An F-16 fighter jet shot down the unknown aerial object from around 20,000ft over the Great Lakes at at 2:42pm. 

There is speculation that a detailed survey of US airspace might uncover more crafts in the coming days. 

A US Department of Defense spokesman said: ‘Based on its flight path and data we can reasonably connect this object to the radar signal picked up over Montana, which flew in proximity to sensitive DOD sites.

‘We did not assess it to be a kinetic military threat to anything on the ground, but assess it was a safety flight hazard and a threat due to its potential surveillance capabilities. Our team will now work to recover the object in an effort to learn more.’

The object on Sunday was shot down because of the increased ‘abundance of caution.’ It has not yet been identified. 

A spokesperson said on Sunday night: ‘We will remain vigilant. The operations in the last week have been successful in taking down the potential threats.’ 

The Pentagon added: ‘Its path and altitude raised concerns, including that it could be a hazard to civil aviation. The location chosen for this shoot down afforded us the opportunity to avoid impact to people on the ground while improving chances for debris recovery.

‘There are no indications of any civilians hurt or otherwise affected.’

Michigan congressman Jack Bergman tweeted yesterday that he had been in contact with his colleagues at the Department of Defense following reports of an unidentified air craft making its way across the Great Lakes.

He revealed: ‘The US military has decommissioned another ‘object’ over Lake Huron.’

The Federal Aviation Administration abruptly closed ‘national defense airspace’ over part of Lake Michigan.

The agency announced that it closed down the area to examine a ‘potential contact’. It was lifted less than an hour later.

The Pentagon said it had nothing further to add other than NORAD’s Saturday night statement.

A flight radar shows military aircraft scrambled off the northeast coast of Alaska to search for the debris from the unidentified object. This comes after the US reportedly developed a system in 2022 to detect spy balloons on a radar 

The fighter jets were scrambled from Joint Base Elmendorf-Richardson near Anchorage on Friday morning to intercept the object near Deadhorse Bay (above) on the northeast coast

Justin Trudeau, Canada’s prime minister, is seen on Tuesday. On Saturday he announced an ‘unidentified object’ had been shot down over the Yukon

Prime Minister Justin Trudeau announced on Saturday that he had requested US and Canadian forces scramble to intercept ‘an unidentified object that violated Canadian airspace’, and a U.S. F-22 shot it down at 3:41pm Eastern Standard Time. 

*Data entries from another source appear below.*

theorem foldl_binsKept {α : Type} (f : State → α → State) (h : ∀ s x, BinsKept s (f s x)) (l : List α) (s : State) :
    BinsKept s (l.foldl f s) := by
  induction l generalizing s with
  | nil => exact BinsKept.refl s
  | cons x l ih => exact (h s x).trans (ih _)

/-- The banks that are active, hold generations and have sections are the same after what keeps the banks. -/
theorem BinsKept.banksApart {s t : State} (h : BinsKept s t) (ha : BanksApart s) : BanksApart t := by
  obtain ⟨hactive, hdiff, hcounter⟩ := ha
  have hg : ∀ k : BankId, t.recipe.banks[k].heldGeneration = s.recipe.banks[k].heldGeneration := fun k => (h.banks k).heldGeneration
  refine ⟨fun ⟨h0, h1⟩ => hactive ⟨(h.banks 0).active_iff.mp h0, (h.banks 1).active_iff.mp h1⟩, fun g h0 h1 => ?_, fun k => ?_⟩
  · exact hdiff g ((hg 0).symm.trans h0) ((hg 1).symm.trans h1)
  · rw [hg k, h.counter]
    exact hcounter k

theorem BinsKept.sectionsFit {s t : State} (h : BinsKept s t) (hf : SectionsFit s) : SectionsFit t := by
  intro k
  rw [(h.banks k).lengths, (h.banks k).grades]
  exact hf k

/-! ### Bundles and their limits -/

/-- A bin record that takes a bundle only if the bundle is within its limits. -/
theorem mapBin_binsKept (b : Bin) (f : BinRecord → BinRecord) (s : State)
    (h : BundlesWithinLimits s → ∀ bu, (f s.bundles.bins[b]).bundle = some bu → bu.WithinLimits) : BinsKept s (mapBin b f s) :=
  ⟨fun hs => forall_setAt (P := fun _ (r : BinRecord) => ∀ bu : Bundle, r.bundle = some bu → bu.WithinLimits) hs (h hs),
    fun _ => BankKept.refl _, rfl⟩

/-- A change of a bin that leaves its bundle, or has none. -/
theorem mapBin_binsKept_of_bundle (b : Bin) (f : BinRecord → BinRecord) (s : State)
    (h : ∀ r bu, (f r).bundle = some bu → r.bundle = some bu) : BinsKept s (mapBin b f s) :=
  mapBin_binsKept b f s fun hs bu e => hs b bu (h _ _ e)

/-- A bundle put in for another one of the bin. -/
theorem mapBin_binsKept_of_replace (b : Bin) {f : BinRecord → BinRecord} {s : State} {bu bu' : Bundle}
    (hb : s.bundles.bins[b].bundle = some bu) (hf : ∀ r, (f r).bundle = some bu') (hw : bu.WithinLimits → bu'.WithinLimits) :
    BinsKept s (mapBin b f s) := by
  refine mapBin_binsKept b f s fun hs x hx => ?_
  rw [hf] at hx
  cases hx
  exact hw (hs b bu hb)

theorem mapBundle_binsKept (b : Bin) (f : Bundle → Bundle) (s : State) (h : ∀ bu : Bundle, bu.WithinLimits → (f bu).WithinLimits) :
    BinsKept s (mapBundle b f s) := by
  refine mapBin_binsKept b _ s fun hs bu e => ?_
  obtain ⟨x, hx, rfl⟩ := Option.map_eq_some_iff.mp e
  exact h x (hs b x hx)

theorem mapBank_binsKept (k : BankId) (f : Bank → Bank) (s : State) (h : BankKept s.recipe.banks[k] (f s.recipe.banks[k])) :
    BinsKept s (mapBank k f s) :=
  ⟨id, forall_setAt (P := fun j x => BankKept s.recipe.banks[j] x) (fun _ => BankKept.refl _) h, rfl⟩

theorem BankKept.counts (a : Bank) (strips cuttings bundles : Nat) : BankKept a { a with strips, cuttings, bundles } := ⟨rfl, .inl rfl⟩

/-- The counts of a bank written anew. -/
theorem mapBank_counts_binsKept (k : BankId) (f g h : Bank → Nat) (s : State) :
    BinsKept s (mapBank k (fun r => { r with strips := f r, cuttings := g r, bundles := h r }) s) :=
  mapBank_binsKept k _ s (BankKept.counts _ _ _ _)

/-- A new bundle commits nothing. -/
theorem newBundle_withinLimits (s : State) (b : Bin) (k : BankId) (e : BinPlan) : (newBundle s b k e).WithinLimits :=
  ⟨Nat.zero_le _, Nat.le_trans (Nat.le_of_eq (Nat.zero_mul _)) (Nat.zero_le _), Nat.zero_le _⟩

/-- What is taken out of committed totals leaves them within the limits (R160). -/
theorem Bundle.WithinLimits.releasePiece {bu : Bundle} (h : bu.WithinLimits) (c n : Nat) : (bu.releasePiece c n).WithinLimits := by
  obtain ⟨hc, hs, hn⟩ := h
  refine ⟨Nat.le_trans (Nat.sub_le _ _) hc, ?_, Nat.le_trans (Nat.sub_le _ _) hn⟩
  refine Nat.le_trans (Nat.mul_le_mul_right 100 ?_) hs
  simp only [Bundle.releasePiece]
  split
  · exact Nat.sub_le _ _
  · exact Nat.le_refl _

/-- What an admission asks (R157) is that the totals with the piece stay within the limits. -/
theorem admits_withinLimits {s : State} {b : Bin} {g gen c n : Nat} {bu : Bundle} (h : admits s b g gen c n = true)
    (hb : s.bundles.bins[b].bundle = some bu) (hw : bu.WithinLimits) : (bu.commit c n).WithinLimits := by
  obtain ⟨_, hs, _⟩ := hw
  simp only [admits, hb, Bool.and_eq_true, Bool.or_eq_true, decide_eq_true_eq, Bool.not_eq_true', decide_eq_false_iff_not] at h
  obtain ⟨⟨⟨_, hcov⟩, hcount⟩, hshort⟩ := h
  refine ⟨hcov, ?_, hcount⟩
  simp only [Bundle.commit]
  split
  · obtain hn | hn := hshort
    · contradiction
    · exact hn
  · exact hs

/-! ### The operations on the bins -/

theorem tryPrint_binsKept (s : State) : BinsKept s (tryPrint s) := by
  refine BinsKept.of_eq ?_ ?_ <;> (unfold tryPrint; split <;> [rfl; (split <;> rfl)])

theorem giveDump_binsKept (b : Bin) (s : State) : BinsKept s (giveDump b s) := by
  refine BinsKept.of_eq ?_ ?_ <;> (unfold giveDump; split <;> [rfl; (split <;> rfl)])

theorem enqueueLabel_binsKept (l : LabelRecord) (s : State) : BinsKept s (enqueueLabel l s) := by
  refine BinsKept.of_eq ?_ ?_ <;> (unfold enqueueLabel; split <;> rfl)

theorem retireCheck_binsKept (k : BankId) (s : State) : BinsKept s (retireCheck k s) := by
  unfold retireCheck
  split
  · rename_i h
    exact (mapBank_binsKept k _ s ⟨rfl, .inr ⟨h.1, rfl⟩⟩).trans (offer_linkOnly _ _).binsKept
  · exact BinsKept.refl s

theorem bundleNotice_binsKept (e : BundleEvent) (b : Bin) (bu : Bundle) (st : BinState) (s : State) :
    BinsKept s (bundleNotice e b bu st s) := (bundleNotice_linkOnly e b bu st s).binsKept

theorem mapBank_addBundle_binsKept (k : BankId) (s : State) : BinsKept s (mapBank k (fun r => { r with bundles := r.bundles + 1 }) s) :=
  mapBank_counts_binsKept k Bank.strips Bank.cuttings (fun r => r.bundles + 1) s

theorem mapBank_dropBundle_binsKept (k : BankId) (s : State) : BinsKept s (mapBank k (fun r => { r with bundles := r.bundles - 1 }) s) :=
  mapBank_counts_binsKept k Bank.strips Bank.cuttings (fun r => r.bundles - 1) s

theorem setLabel_binsKept (l : LabelUnit) (s : State) : BinsKept s { s with label := l } := BinsKept.of_eq rfl rfl

theorem openBundle_binsKept (b : Bin) (s : State) : BinsKept s (openBundle b s) := by
  unfold openBundle
  split
  · exact mapBin_binsKept b _ s (fun _ bu e => by contradiction)
  · rename_i k e _
    have hput : BinsKept s (mapBin b (fun r => { r with state := .opened, bundle := some (newBundle s b k e) }) s) := by
      refine mapBin_binsKept b _ s fun _ bu h => ?_
      cases h
      exact newBundle_withinLimits s b k e
    refine BinsKept.trans ?_ (bundleNotice_binsKept _ _ _ _ _)
    refine BinsKept.trans ?_ (mapBank_addBundle_binsKept k _)
    exact hput.trans (setLabel_binsKept _ _)

/-- The bins as they are, with another close sequence next. -/
theorem setNextClose_binsKept (n : Nat) (s : State) : BinsKept s { s with bundles := { s.bundles with nextClose := n } } :=
  ⟨id, fun _ => BankKept.refl _, rfl⟩

theorem closeBundle_binsKept (b : Bin) (s : State) : BinsKept s (closeBundle b s) := by
  unfold closeBundle
  split
  · exact BinsKept.refl s
  · rename_i bu hb
    have hput : ∀ (st : BinState) (x : Bundle), (bu.WithinLimits → x.WithinLimits) →
        BinsKept s (mapBin b (fun r => { r with state := st, bundle := some x }) s) :=
      fun st x hx => mapBin_binsKept_of_replace b hb (fun _ => rfl) hx
    dsimp only
    split
    · refine BinsKept.trans ?_ (tryPrint_binsKept _)
      refine BinsKept.trans ?_ (enqueueLabel_binsKept _ _)
      refine BinsKept.trans ?_ (bundleNotice_binsKept _ _ _ _ _)
      refine BinsKept.trans ?_ (mapBank_dropBundle_binsKept _ _)
      refine BinsKept.trans ?_ (setNextClose_binsKept _ _)
      exact hput _ _ id
    · refine BinsKept.trans ?_ (bundleNotice_binsKept _ _ _ _ _)
      refine BinsKept.trans ?_ (mapBank_dropBundle_binsKept _ _)
      refine BinsKept.trans ?_ (setNextClose_binsKept _ _)
      exact hput _ _ id

theorem closeTest_binsKept (b : Bin) (s : State) : BinsKept s (closeTest b s) := by
  unfold closeTest
  split
  · exact BinsKept.refl s
  · split
    · exact closeBundle_binsKept b s
    · exact BinsKept.refl s

theorem retireAfter_binsKept (b : Bin) (f : State → State) (s : State) (h : BinsKept s (f s)) : BinsKept s (retireAfter b f s) := by
  unfold retireAfter
  split
  · exact h
  · exact h.trans (retireCheck_binsKept _ _)

theorem discardBundle_binsKept (b : Bin) (bu : Bundle) (s : State) : BinsKept s (discardBundle b bu s) := by
  unfold discardBundle
  exact ((mapBank_dropBundle_binsKept _ s).trans (bundleNotice_binsKept _ _ _ _ _)).trans (openBundle_binsKept _ _)

theorem closeShort_binsKept (b : Bin) (bu : Bundle) (s : State) (hb : s.bundles.bins[b].bundle = some bu) :
    BinsKept s (closeShort b bu s) := by
  unfold closeShort
  exact ((mapBin_binsKept_of_replace b (bu' := { bu with short := true }) hb (fun _ => rfl) id).trans (bundleNotice_binsKept _ _ _ _ _)).trans (closeTest_binsKept _ _)

theorem genCloseBin_binsKept (b : Bin) (s : State) : BinsKept s (genCloseBin b s) := by
  unfold genCloseBin
  split
  · exact BinsKept.refl s
  · rename_i bu hb
    split
    · split
      · exact discardBundle_binsKept b bu s
      · exact closeShort_binsKept b bu s hb
    · exact BinsKept.refl s

theorem genClose_binsKept (s : State) : BinsKept s (genClose s) := foldl_binsKept _ (fun s b => genCloseBin_binsKept b s) allBins s

theorem reportUnbound_binsKept (k : BankId) (s : State) : BinsKept s (reportUnbound k s) := by
  unfold reportUnbound
  split
  · exact (genClose_binsKept s).trans (retireCheck_binsKept _ _)
  · exact retireCheck_binsKept _ _

theorem unbindStrip_binsKept (k : BankId) (s : State) : BinsKept s (unbindStrip k s) :=
  (mapBank_counts_binsKept k (fun r => r.strips - 1) Bank.cuttings Bank.bundles s).trans (reportUnbound_binsKept k _)

theorem unbindCutting_binsKept (k : BankId) (s : State) : BinsKept s (unbindCutting k s) :=
  (mapBank_counts_binsKept k Bank.strips (fun r => r.cuttings - 1) Bank.bundles s).trans (reportUnbound_binsKept k _)

/-- A piece goes into a bin that admits it (R156, R157). -/
theorem admitTo_binsKept (b : Bin) (g gen c n : Nat) (s : State) (h : admits s b g gen c n = true) : BinsKept s (admitTo b c n s) := by
  unfold admitTo
  split
  · exact BinsKept.refl s
  · rename_i bu hb
    dsimp only
    split
    · exact (mapBin_binsKept_of_replace b hb (fun _ => rfl) (admits_withinLimits h hb)).trans (bundleNotice_binsKept _ _ _ _ _)
    · exact mapBin_binsKept_of_replace b hb (fun _ => rfl) (admits_withinLimits h hb)

theorem admission_binsKept (g gen c n : Nat) (s : State) : BinsKept s (admission g gen c n s).2 := by
  obtain ⟨_, h⟩ | ⟨b, _, ha, h⟩ := admission_cases g gen c n s <;> rw [h]
  · exact BinsKept.refl s
  · exact admitTo_binsKept b g gen c n s ha
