theorem configurable_of_rest {l : LineState} (h : l = .standby ∨ l = .ready) : l.configurable = true := by
  obtain rfl | rfl := h <;> rfl

theorem not_configurable_of_moving {l : LineState} (h : l = .run ∨ l = .drain ∨ l = .estop) : ¬l.configurable = true := by
  obtain rfl | rfl | rfl := h <;> decide

section
variable {s : State} {r : Request} {sec : Byte} {body : List Byte}

theorem configureAnswer_above (hb : r.body = sec :: body) (h : 4 < sec.toNat) :
    configureAnswer r s = if s.line.state.configurable then refuse (.field 0) s else refuse .state s := by
  simp only [configureAnswer, hb, configLayout_above h]

theorem configureAnswer_misfit {layout : List FieldSize} (hb : r.body = sec :: body) (hl : configLayout sec.toNat = some layout)
    (hp : parseFields layout body = none) : configureAnswer r s = refuse .frame s := by
  simp only [configureAnswer, hb, hl, hp]

theorem configureAnswer_fields {layout : List FieldSize} {fs : List Int} (hb : r.body = sec :: body)
    (hl : configLayout sec.toNat = some layout) (hp : parseFields layout body = some fs) :
    configureAnswer r s = if s.line.state.configurable then configureSection sec.toNat fs s else refuse .state s := by
  simp only [configureAnswer, hb, hl, hp]

end

theorem configureSection_bad {sec i : Nat} {fs : List Int} {s : State} (h : firstBad (sectionChecks s sec fs) = some i) :
    configureSection sec fs s = refuse (.field i) s := by simp only [configureSection, h]

theorem configureSection_good {sec : Nat} {fs : List Int} {s : State} (h : firstBad (sectionChecks s sec fs) = none) :
    configureSection sec fs s = okay (standbyTest { s with inForce := installSection sec fs s.inForce }) := by
  simp only [configureSection, h]

end Sys2Proof.Machine

/-- Settles O57, by the line state, the layout, and the first field that fails. -/
theorem configureJudgesTheSection : Obligations.ConfigureJudgesTheSection := by
  intro s r sec body ha hkind hb
  have answered : ∀ {t : State} {st : Status}, configureAnswer r s = ⟨t, st, .none⟩ → exec .configure s = .next (reply r st .none t) :=
    fun h => exec_answered ha exec_configure hkind h
  refine ⟨fun h => ⟨fun hl => answered ?_, fun hl => answered ?_⟩, fun layout hl hp => answered (configureAnswer_misfit hb hl hp), ?_⟩
  · rw [configureAnswer_above hb h, if_pos (configurable_of_rest hl)]; rfl
  · rw [configureAnswer_above hb h, if_neg (not_configurable_of_moving hl)]; rfl
  intro layout fs f hl hp hf
  obtain rfl : f = tableField fs := funext hf
  have hfields := sectionChecks_fields hl s fs
  refine ⟨fun hline => answered ?_, fun hline => ⟨fun hall => ?_, fun i h1 hn hi hbefore => answered ?_⟩⟩
  · rw [configureAnswer_fields hb hl hp, if_neg (not_configurable_of_moving hline)]; rfl
  · obtain ⟨hstate, hforce, hconfig, hrecipe, hbundles, hprofile, htravel⟩ :=
      standbyTest_facts { s with inForce := installSection sec.toNat fs s.inForce }
    refine ⟨standbyTest { s with inForce := installSection sec.toNat fs s.inForce }, answered ?_, ?_, hconfig, ?_, hrecipe, hbundles, hprofile,
      htravel⟩
    · rw [configureAnswer_fields hb hl hp, if_pos (configurable_of_rest hline), configureSection_good (hfields.none hall)]; rfl
    · rw [hforce]
      exact installSection_installed hl s _ hall
    · rw [hstate, hforce]
  · rw [configureAnswer_fields hb hl hp, if_pos (configurable_of_rest hline), configureSection_bad (hfields.first h1 hn hi hbefore)]; rfl

end

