/-- A pass that comes to bin b as it stands in s and leaves it as its test does. -/
theorem genCloses_of_work {s v t : State} {b : Bin} {bu : Bundle} (hv : BinWork (· ≠ b) s v) (ht : BinWork (· ≠ b) (genCloseBin b v) t)
    (ho : s.bundles.bins[b].state = .opened) (hb : s.bundles.bins[b].bundle = some bu) : GenCloses s t b bu := by
  have hvo : v.bundles.bins[b].state = .opened := by rw [hv.bin]; exact ho
  have hvb : v.bundles.bins[b].bundle = some bu := by rw [hv.bin]; exact hb
  refine ⟨fun hd => ?_, fun hd hc => ?_, fun hd hc hl => ?_, fun hd hc hl => ?_⟩
  · rw [ht.bin, genCloseBin_not_due hvb ((hv.closeDue bu).trans hd), hv.bin]
  · have he := genCloseBin_empty hvb hvo ((hv.closeDue bu).trans hd) hc
    rw [he] at ht
    exact nextBundleOpened_of_discard (hv.planFor b).symm (fun k => (hv.generation k).symm) (hv.level b) ht.bin
  · have he := genCloseBin_short hvb hvo ((hv.closeDue bu).trans hd) hc
    rw [closeShort_waits hl] at he
    rw [ht.bin, he, markShort_bin, hv.bin]
  · have he := genCloseBin_short hvb hvo ((hv.closeDue bu).trans hd) hc
    rw [he] at ht
    exact binClosed_of_closes (closeShort_closes hl) hv.clock hv.nextClose (hv.level b) ht.bin ht.nextClose

theorem NextBundleOpened.congr {p s t p' s' t' : State} {b : Bin} (h : NextBundleOpened p s t b) (hplan : planFor p' b = planFor p b)
    (hgen : ∀ k : BankId, p'.recipe.banks[k].generation = p.recipe.banks[k].generation)
    (hlevel : s'.bundles.bins[b].emptyLevel = s.bundles.bins[b].emptyLevel) (hbin : t'.bundles.bins[b] = t.bundles.bins[b]) :
    NextBundleOpened p' s' t' b := by
  unfold NextBundleOpened at h ⊢
  simp only [hplan, hgen, hlevel, hbin]
  exact h

theorem BinClosed.congr {s t s' t' : State} {b : Bin} {x : Bundle} (h : BinClosed s t b x) (hs : s'.bundles = s.bundles)
    (hclock : s'.link.clock = s.link.clock) (ht : t'.bundles = t.bundles) : BinClosed s' t' b x := by
  unfold BinClosed at h ⊢
  rw [hs, hclock, ht]
  exact h

/-! ### The tests after a release -/

section
variable {b : Bin} {bu : Bundle} {s : State} (h : s.bundles.bins[b].bundle = some bu)
include h

/-- A FILLED bundle below its fill point and its piece limit reopens (R161). -/
theorem reopenOrClose_reopens (hf : s.bundles.bins[b].state = .filled) (hs : bu.short = false) (hb : bu.belowFill = true) :
    reopenOrClose b s = bundleNotice .reopened b bu .opened (mapBin b (fun r => { r with state := .opened }) s) := by
  unfold reopenOrClose
  rw [h]
  dsimp only
  rw [if_pos hf, if_pos ⟨hs, hb⟩]

/-- One that does not reopen is tested for closure (R162). -/
theorem reopenOrClose_tests (hf : s.bundles.bins[b].state = .filled) (hn : bu.short = true ∨ bu.belowFill = false) :
    reopenOrClose b s = closeTest b s := by
  unfold reopenOrClose
  rw [h]
  dsimp only
  rw [if_pos hf, if_neg]
  rintro ⟨hs, hb⟩
  obtain hn | hn := hn
  · rw [hs] at hn; contradiction
  · rw [hb] at hn; contradiction

/-- The state under a hold follows R161. -/
theorem reopenOrClose_held (hf : s.bundles.bins[b].state = .held .filled) (hs : bu.short = false) (hb : bu.belowFill = true) :
    reopenOrClose b s = bundleNotice .reopened b bu (.held .opened) (mapBin b (fun r => { r with state := .held .opened }) s) := by
  unfold reopenOrClose
  rw [h]
  dsimp only
  rw [if_neg (by rw [hf]; nofun), if_pos ⟨hf, hs, hb⟩]

theorem reopenOrClose_stays (hf : s.bundles.bins[b].state ≠ .filled)
    (hn : s.bundles.bins[b].state ≠ .held .filled ∨ bu.short = true ∨ bu.belowFill = false) : reopenOrClose b s = s := by
  unfold reopenOrClose
  rw [h]
  dsimp only
  rw [if_neg hf, if_neg]
  rintro ⟨hh, hs, hb⟩
  obtain hn | hn | hn := hn
  · exact hn hh
  · rw [hs] at hn; contradiction
  · rw [hb] at hn; contradiction

end

theorem reopenOrClose_work (b : Bin) (s : State) : BinWork (· = b) s (reopenOrClose b s) := by
  unfold reopenOrClose
  split
  · exact BinWork.refl _ s
  · split
    · split
      · exact BinWork.trans (mapBin_work rfl) (LinkOnly.binWork (bundleNotice_linkOnly ..) _)
      · exact closeTest_work b s
    · split
      · exact BinWork.trans (mapBin_work rfl) (LinkOnly.binWork (bundleNotice_linkOnly ..) _)
      · exact BinWork.refl _ s

end Sys2Proof.Machine

end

A senior government source explained to CBC News that the object crossed into Canadian territory on Saturday morning. 

It was described as being smaller than the Chinese spy balloon that made its way across the US earlier this month. 

Two F-22s were dispatched from the US from Joint Base Elmendorf-Richardson in Alaska; and two F-18s from Cold Lake Air Base in Alberta, Canada to shoot down the object over Canada.

It was shot down with an AIM-9X missile at 3:41pm Eastern Standard Time, and was flying at about 40,000 feet. The missile is described by the manufacturer as ‘the most advanced infrared-tracking, short-range, air-to-air and surface-to-air missile in the world.’

In the aftermath, Mr Trudeau said Canadian teams were now working to recover the debris. 

‘I ordered the take down of an unidentified object that violated Canadian airspace,’ he tweeted on Saturday.